In Hungary, the Wanhua Industrial Group recently acquired a strategic stake in BorsodChem, a leading polyurethane producer in Central and Eastern Europe.

Wanhua, which is based in the northeastern city of Yantai, between Beijing and Shanghai, is the largest producer in the Asia-Pacific region of isocyanates, a polyurethane raw material used by the construction and automobile industry as well as for making household appliances and footwear.

The company sells to the United States and Middle East markets, and was looking for a presence in Europe, said Howard Ding, deputy general manager of Wanhua.

“BorsodChem gives us a manufacturing base in Europe,” he said. “It means better access to the European market and better means to serve our customers.”

BorsodChem’s headquarters is in Kazincbarcika, a town in northeastern Hungary that was built in 1949 as a local center for the newly created fertilizer and chemical production sector. It was privatized in 1991, sold shares to the public five years later and was bought out in 2006 by two private equity funds, Permira and Vienna Capital Partners, which began to restructure the company.

They then started looking for investors to help pay for the construction of a new plant and to provide much needed capital for a company that is highly leveraged. It has loans totaling close to €1 billion.

In June, Wanhua provided €140 million to complete the construction of a new isocyanate plant. In exchange, Wanhua got a 38 percent stake in First Chemical, the holding company for BorsodChem, and an option to purchase the remaining shares within the next 24 months.

Wolfgang Büchele, the chief executive of BorsodChem, said that without Wanhua, the company would have found it very difficult to grow.

“We become a member of a group with a global view compared to BorsodChem, which is a regional player,” Mr. Büchele said.  

Chinese companies and the Chinese authorities are shopping around in other countries in the region. Last year, China signed a memorandum of understanding to lend $1 billion to Moldova, one of the poorest countries in Europe. China’s central bank last year agreed to a three-year currency swap of $2.3 billion to Belarus.

Ma Changlin, economic and trade counselor at the Chinese embassy in Warsaw, said China “is interested in using the region as a springboard to the rest of the E.U.”

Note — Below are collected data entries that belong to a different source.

-- ==== Sys2Proof/Machine/Step.lean ====
section
/-! DEFINITION. One step of the machine: the stop of R207, or what the machine does without one
(Machine/Move.lean). -/

namespace Sys2Proof
namespace Machine

/-- One step (R2, R14): at its boundary a unit stops for good (R207), or the machine goes on. -/
def step (s : State) : Host.Outcome State Fault Refusal :=
  match stopsHere s with
  | some t => .next t
  | none => move (goesOn s)

/-- The state with a table row's bits placed where the next step fetches them (log entry 29): a label at the
head of the script, a 32-bit pattern in ACC or in the frame, a 2-bit slot in the frame. -/
def State.withFetchWord (s : State) (nbits w : Nat) : State :=
  match nbits with
  | 8 => placeLabel (BitVec.ofNat 8 w) (calm s)
  | 32 => placePattern (BitVec.ofNat 32 w) (calm s)
  | 2 => placeSample (BitVec.ofNat 2 w) (calm s)
  | _ => s

end Machine
end Sys2Proof
end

Countries like Hungary, eager for the business even before the global financial crisis sent the economy into a tailspin, have gone to great lengths to make them feel welcome.

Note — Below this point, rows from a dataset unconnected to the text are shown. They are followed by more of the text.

-- ==== Sys2Proof/Machine/Core.lean ====
section
/-! DEFINITION. The machine the host runs. -/

/-- State, faults, refusals, one step and the state after reset. -/
def Sys2Proof.core : Host.Core :=
  { State := Sys2Proof.Machine.State, Fault := Sys2Proof.Machine.Fault, Refusal := Sys2Proof.Machine.Refusal,
    step := Sys2Proof.Machine.step, reset := Sys2Proof.Machine.State.reset }
end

The bilingual school is close to the Asia Center, a huge new shopping mall and business park catering to the needs of the growing Chinese community, which local officials estimate at several thousand people.

Strabag, the giant European construction company, invested €200 million in the complex, which covers 125,000 square meter, or 1.35 million square feet. It opened in 2003 and now has more than 500 showrooms representing a dozen Asian countries, as well as a large exhibition center.

A walk though the sparkling clean building reveals a variety of products on display, including textiles, electronics, jewelry, furniture, crafts and accessories. Nearby is a Trade Promotion Center to advance contacts between Western and Asian companies.

In Poland, by contrast, government and business are less engaged in reaching out to Chinese investors, Mr. Ma said.

“There is no strategic vision for investment,” he said in a recent speech to the Polish Information and Foreign Investment Agency. He cited a lack of knowledge on both sides, as well as cultural differences and, on top of everything, the language barrier.

That is something the Hungarians are trying to overcome. At the Hungarian-Chinese school, Eszter Felfoldi, 9, said she had already decided what she wanted to do when she finished her studies.

“I want to be an interpreter,” she said. “When I am taken to a Chinese restaurant, I already can ask for some of the dishes in Chinese.”